Japan’s decade-long economic malaise continues to restrain that nation’s electricity consumption growth. While the U.S. economy expanded an estimated 33 percent between 1990 and 1999, Japan’s economy grew by 13 percent. Japan’s economic growth rate is expected to average 1.3 percent between 1999 and 2010 and 1.7 percent between 2010 and 2020. Electricity growth in Japan is expected to trail GDP growth and average 1.3 percent between 1999 and 2020.

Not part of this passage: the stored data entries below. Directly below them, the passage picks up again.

-- ==== Sys2Proof/Laws/KeepsFirmware.lean ====
section
/-!
SUPPORT. Which parts of the state each operation of Machine/Firmware.lean leaves as they are.
-/

namespace Sys2Proof.Machine

theorem execStandbyReady_keeps {x0 s} : KeepsO [.clk, .fw] s (execStandbyReady x0 s) := by
  unfold execStandbyReady
  repeat' (first | ((with_reducible apply within_of); rfl) | with_reducible (first | exact Keeps.refl | apply State.at_keeps | apply State.modFw_keeps | apply KeepsO.next | exact KeepsO.fault | apply KeepsO.ite | apply Keeps.ite | apply Keeps.foldl | apply Keeps.forAll | apply Keeps.foldlPair | intro _ _) | split | dsimp only [refuse, okS, okB, okParts])

theorem execFwConfirmTimeout_keeps {x0 s} : KeepsO [.clk, .fw] s (execFwConfirmTimeout x0 s) := by
  unfold execFwConfirmTimeout
  repeat' (first | ((with_reducible apply within_of); rfl) | with_reducible (first | exact Keeps.refl | apply State.at_keeps | apply State.modFw_keeps | apply KeepsO.next | exact KeepsO.fault | apply KeepsO.ite | apply Keeps.ite | apply Keeps.foldl | apply Keeps.forAll | apply Keeps.foldlPair | intro _ _) | split | dsimp only [refuse, okS, okB, okParts])

theorem State.cyclesRefused_keeps {T r s x1 x2} (w : within [.host] T = true) (h : Keeps T r s) : Keeps T r (State.cyclesRefused s x1 x2) := by
  refine Keeps.then (A := [.host]) ?_ w h
  clear w h
  unfold State.cyclesRefused
  repeat' (first | ((with_reducible apply within_of); rfl) | with_reducible (first | exact Keeps.refl | apply State.raise_keeps | apply Keeps.ite | apply Keeps.foldl | apply Keeps.forAll | apply Keeps.foldlPair | intro _ _) | split | dsimp only [refuse, okS, okB, okParts])

theorem State.fwEvent_keeps {T r s x1 x2 x3 x4 x5 x6 x7 x8 x9 x10 x11} (w : within [.host] T = true) (h : Keeps T r s) : Keeps T r (State.fwEvent s x1 x2 x3 x4 x5 x6 x7 x8 x9 x10 x11) := by
  refine Keeps.then (A := [.host]) ?_ w h
  clear w h
  unfold State.fwEvent
  repeat' (first | ((with_reducible apply within_of); rfl) | with_reducible (first | exact Keeps.refl | apply State.raise_keeps | apply Keeps.ite | apply Keeps.foldl | apply Keeps.forAll | apply Keeps.foldlPair | intro _ _) | split | dsimp only [refuse, okS, okB, okParts])

theorem State.swapImages_keeps {T r s x1} (w : within [.clk, .par, .host, .log, .fw] T = true) (h : Keeps T r s) : Keeps T r (State.swapImages s x1) := by
  refine Keeps.then (A := [.clk, .par, .host, .log, .fw]) ?_ w h
  clear w h
  unfold State.swapImages
  repeat' (first | ((with_reducible apply within_of); rfl) | with_reducible (first | exact Keeps.refl | apply State.bump_keeps | apply State.cyclesRefused_keeps | apply State.enterCapo_keeps | apply State.fwEvent_keeps | apply State.modFw_keeps | apply State.modPar_keeps | apply Keeps.ite | apply Keeps.foldl | apply Keeps.forAll | apply Keeps.foldlPair | intro _ _) | split | dsimp only [refuse, okS, okB, okParts])

theorem State.notTaken_keeps {T r s} (w : within [.clk, .host, .fw] T = true) (h : Keeps T r s) : Keeps T r (State.notTaken s) := by
  refine Keeps.then (A := [.clk, .host, .fw]) ?_ w h
  clear w h
  unfold State.notTaken
  repeat' (first | ((with_reducible apply within_of); rfl) | with_reducible (first | exact Keeps.refl | apply State.bump_keeps | apply State.fwEvent_keeps | apply State.modFw_keeps | apply Keeps.ite | apply Keeps.foldl | apply Keeps.forAll | apply Keeps.foldlPair | intro _ _) | split | dsimp only [refuse, okS, okB, okParts])

theorem serveFwVerify_keeps {T r x0 s} (w : within [.fw] T = true) (h : Keeps T r s) : Keeps T r (serveFwVerify x0 s).st := by
  refine Keeps.then (A := [.fw]) ?_ w h
  clear w h
  unfold serveFwVerify noPayload okS refuse
  repeat' (first | ((with_reducible apply within_of); rfl) | with_reducible (first | exact Keeps.refl | apply State.modFw_keeps | apply Keeps.ite | apply Keeps.foldl | apply Keeps.forAll | apply Keeps.foldlPair | intro _ _) | split | dsimp only [refuse, okS, okB, okParts])

theorem State.modSlot_keeps {T r s x1 x2 x3} (w : within [.fw] T = true) (h : Keeps T r s) : Keeps T r (State.modSlot s x1 x2 x3) := by
  refine Keeps.then (A := [.fw]) ?_ w h
  clear w h
  unfold State.modSlot
  repeat' (first | ((with_reducible apply within_of); rfl) | with_reducible (first | exact Keeps.refl | apply State.modFw_keeps | apply Keeps.ite | apply Keeps.foldl | apply Keeps.forAll | apply Keeps.foldlPair | intro _ _) | split | dsimp only [refuse, okS, okB, okParts])

theorem serveFwData_keeps {T r x0 s} (w : within [.host, .fw] T = true) (h : Keeps T r s) : Keeps T r (serveFwData x0 s).st := by
  refine Keeps.then (A := [.host, .fw]) ?_ w h
  clear w h
  unfold serveFwData okS refuse
  repeat' (first | ((with_reducible apply within_of); rfl) | with_reducible (first | exact Keeps.refl | apply State.modFw_keeps | apply State.modSlot_keeps | refine State.writeMram_keeps (fun _ => ?_) ?_ ?_ | apply Keeps.ite | apply Keeps.foldl | apply Keeps.forAll | apply Keeps.foldlPair | intro _ _) | split | dsimp only [refuse, okS, okB, okParts])

theorem serveFwBegin_keeps {T r x0 x1 s} (w : within [.clk, .host, .log, .fw] T = true) (h : Keeps T r s) : Keeps T r (serveFwBegin x0 x1 s).st := by
  refine Keeps.then (A := [.clk, .host, .log, .fw]) ?_ w h
  clear w h
  unfold serveFwBegin withSeal withLog okS refuse
  repeat' (first | ((with_reducible apply within_of); rfl) | with_reducible (first | exact Keeps.refl | apply State.bump_keeps | apply State.enterHost_keeps | apply State.logRefused_keeps | apply State.modFw_keeps | apply Keeps.ite | apply Keeps.foldl | apply Keeps.forAll | apply Keeps.foldlPair | intro _ _) | split | dsimp only [refuse, okS, okB, okParts])

theorem serveFwConfirm_keeps {T r x0 s} (w : within [.par, .fw] T = true) (h : Keeps T r s) : Keeps T r (serveFwConfirm x0 s).st := by
  refine Keeps.then (A := [.par, .fw]) ?_ w h
  clear w h
  unfold serveFwConfirm noPayload okS refuse
  repeat' (first | ((with_reducible apply within_of); rfl) | with_reducible (first | exact Keeps.refl | apply State.modFw_keeps | apply State.modPar_keeps | apply State.modSlot_keeps | apply Keeps.ite | apply Keeps.foldl | apply Keeps.forAll | apply Keeps.foldlPair | intro _ _) | split | dsimp only [refuse, okS, okB, okParts])

theorem serveFwHandover_keeps {T r x0 x1 s} (w : within [.host, .log, .fw, .pwr] T = true) (h : Keeps T r s) : Keeps T r (serveFwHandover x0 x1 s).st := by
  refine Keeps.then (A := [.host, .log, .fw, .pwr]) ?_ w h
  clear w h
  unfold serveFwHandover noPayload withSeal withLog okS refuse
  repeat' (first | ((with_reducible apply within_of); rfl) | with_reducible (first | exact Keeps.refl | apply State.enterCapo_keeps | apply State.enterHost_keeps | apply State.logRefused_keeps | apply State.modFw_keeps | apply State.modHost_keeps | apply State.modPwr_keeps | apply Keeps.ite | apply Keeps.foldl | apply Keeps.forAll | apply Keeps.foldlPair | intro _ _) | split | dsimp only [refuse, okS, okB, okParts])

theorem serveFwStatus_keeps {T r x0 s} (w : within [.clk] T = true) (h : Keeps T r s) : Keeps T r (serveFwStatus x0 s).st := by
  refine Keeps.then (A := [.clk]) ?_ w h
  clear w h
  unfold serveFwStatus noPayload okB
  repeat' (first | ((with_reducible apply within_of); rfl) | with_reducible (first | exact Keeps.refl | apply State.bump_keeps | apply Keeps.ite | apply Keeps.foldl | apply Keeps.forAll | apply Keeps.foldlPair | intro _ _) | split | dsimp only [refuse, okS, okB, okParts])

theorem State.takeOver_keeps {T r s} (w : within [.par, .host, .fw] T = true) (h : Keeps T r s) : Keeps T r (State.takeOver s) := by
  refine Keeps.then (A := [.par, .host, .fw]) ?_ w h
  clear w h
  unfold State.takeOver
  repeat' (first | ((with_reducible apply within_of); rfl) | with_reducible (first | exact Keeps.refl | apply State.fwEvent_keeps | apply State.modFw_keeps | apply State.modHost_keeps | apply State.modPar_keeps | apply Keeps.ite | apply Keeps.foldl | apply Keeps.forAll | apply Keeps.foldlPair | intro _ _) | split | dsimp only [refuse, okS, okB, okParts])

theorem execFwHandover_keeps {x0 x1 s} : KeepsO [.clk, .host, .log, .fw, .pwr] s (execFwHandover x0 x1 s) := hostCmd_keeps (A := [.host, .log, .fw, .pwr]) (fun _ _ => serveFwHandover_keeps rfl Keeps.refl) rfl rfl

theorem execFwStatus_keeps {x0 x1 s} : KeepsO [.clk, .host] s (execFwStatus x0 x1 s) := hostCmd_keeps (A := [.clk]) (fun _ _ => serveFwStatus_keeps rfl Keeps.refl) rfl rfl

theorem State.fallBack_keeps {T r s x1 x2 x3} (w : within [.par, .host, .fw] T = true) (h : Keeps T r s) : Keeps T r (State.fallBack s x1 x2 x3) := by
  refine Keeps.then (A := [.par, .host, .fw]) ?_ w h
  clear w h
  unfold State.fallBack
  repeat' (first | ((with_reducible apply within_of); rfl) | with_reducible (first | exact Keeps.refl | apply State.fwEvent_keeps | apply State.modFw_keeps | apply State.modHost_keeps | apply State.modPar_keeps | apply State.modSlot_keeps | apply Keeps.ite | apply Keeps.foldl | apply Keeps.forAll | apply Keeps.foldlPair | intro _ _) | split | dsimp only [refuse, okS, okB, okParts])

theorem execFwData_keeps {x0 x1 s} : KeepsO [.clk, .host, .fw] s (execFwData x0 x1 s) := hostCmd_keeps (A := [.host, .fw]) (fun _ _ => serveFwData_keeps rfl Keeps.refl) rfl rfl

theorem State.coldService_keeps {T r s} (w : within [.clk, .servo, .par, .host, .pts, .keys, .ring] T = true) (h : Keeps T r s) : Keeps T r (State.coldService s) := by
  refine Keeps.then (A := [.clk, .servo, .par, .host, .pts, .keys, .ring]) ?_ w h
  clear w h
  unfold State.coldService
  repeat' (first | ((with_reducible apply within_of); rfl) | with_reducible (first | exact Keeps.refl | apply State.freshPtp_keeps | apply State.modHost_keeps | apply State.modKeys_keeps | apply State.modOut_keeps | apply State.modPar_keeps | apply State.modRing_keeps | apply State.post_keeps | apply Keeps.ite | apply Keeps.foldl | apply Keeps.forAll | apply Keeps.foldlPair | intro _ _) | split | dsimp only [refuse, okS, okB, okParts])

theorem execServiceLivenessFail_keeps {x0 x1 s} : KeepsO [.clk, .servo, .par, .host, .pts, .keys, .ring, .fw] s (execServiceLivenessFail x0 x1 s) := by
  unfold execServiceLivenessFail
  repeat' (first | ((with_reducible apply within_of); rfl) | with_reducible (first | exact Keeps.refl | apply State.at_keeps | apply State.coldService_keeps | apply State.fallBack_keeps | apply State.notTaken_keeps | apply State.raise_keeps | apply KeepsO.next | exact KeepsO.fault | apply KeepsO.ite | apply Keeps.ite | apply Keeps.foldl | apply Keeps.forAll | apply Keeps.foldlPair | intro _ _) | split | dsimp only [refuse, okS, okB, okParts])

theorem execFwConfirm_keeps {x0 x1 s} : KeepsO [.clk, .par, .host, .fw] s (execFwConfirm x0 x1 s) := hostCmd_keeps (A := [.par, .fw]) (fun _ _ => serveFwConfirm_keeps rfl Keeps.refl) rfl rfl

theorem execHandoverBootTimeout_keeps {x0 s} : KeepsO [.clk, .host, .fw] s (execHandoverBootTimeout x0 s) := by
  unfold execHandoverBootTimeout
  repeat' (first | ((with_reducible apply within_of); rfl) | with_reducible (first | exact Keeps.refl | apply State.at_keeps | apply State.notTaken_keeps | apply KeepsO.next | exact KeepsO.fault | apply KeepsO.ite | apply Keeps.ite | apply Keeps.foldl | apply Keeps.forAll | apply Keeps.foldlPair | intro _ _) | split | dsimp only [refuse, okS, okB, okParts])

theorem execFwVerify_keeps {x0 x1 s} : KeepsO [.clk, .host, .fw] s (execFwVerify x0 x1 s) := hostCmd_keeps (A := [.fw]) (fun _ _ => serveFwVerify_keeps rfl Keeps.refl) rfl rfl

theorem execFwStageVerified_keeps {x0 s} : KeepsO [.clk, .host, .fw] s (execFwStageVerified x0 s) := by
  unfold execFwStageVerified
  repeat' (first | ((with_reducible apply within_of); rfl) | with_reducible (first | exact Keeps.refl | apply State.at_keeps | apply State.fwEvent_keeps | apply State.modFw_keeps | apply State.modSlot_keeps | apply KeepsO.next | exact KeepsO.fault | apply KeepsO.ite | apply Keeps.ite | apply Keeps.foldl | apply Keeps.forAll | apply Keeps.foldlPair | intro _ _) | split | dsimp only [refuse, okS, okB, okParts])

theorem execFwBegin_keeps {x0 x1 s} : KeepsO [.clk, .host, .log, .fw] s (execFwBegin x0 x1 s) := hostCmd_keeps (A := [.clk, .host, .log, .fw]) (fun _ _ => serveFwBegin_keeps rfl Keeps.refl) rfl rfl

end Sys2Proof.Machine
end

Japan has some of the highest electricity prices in the world. As a result, the nation is currently undertaking electricity reforms in an attempt to reduce these prices. In March 2000, the retail supply sector for high-volume users (over 2 megawatts) was liberalized. Large customers were allowed for the first time to choose their electricity suppliers, and electricity suppliers were allowed to sell outside of their traditional franchised territories.

Western Europe

In 1996, the 15 members of the European Union adopted its electricity directive. The directive became effective in February 1997. The goal of the directive was the eventual establishment of a single European electricity market. A single market would foster competition and reduce the price of electricity to consumers. The electricity directive called for the member nations to open at least 26 percent of their national markets to competition by February 1999.23 By the year 2000, the signatories were expected to expand this share to 30 percent and to 35 percent by 2003. The directive establishes uniform rules for all aspects of electricity supply and calls for the unbundling of separate energy services: generation, transmission, and distribution. The purpose behind unbundling is to avoid discrimination and cross-subsidization. The directive allows for a choice between negotiated third-party access and a single-buyer model.

Electricity is a “network” industry. European electricity deregulation has taken place in the context of a general effort at deregulating network industries, such as natural gas, telecommunications, rail, trucking, postal services, airlines, water, etc. The purpose of the EU electricity directive was to reduce the price of electricity through greater competition and to move away from monopoly power to a freer market. European electricity has long been characterized by national monopolies with sole domain over home territories.

An important element of the EU electricity directive is the requirement that electricity services become unbundled. This has had a marked impact upon the way companies have begun to offer services and on the way the industry is structured. Unbundling has separated generation services from transmission and distribution services. Unbundling has also promoted the growing importance of marketing and trading of electricity as separate services.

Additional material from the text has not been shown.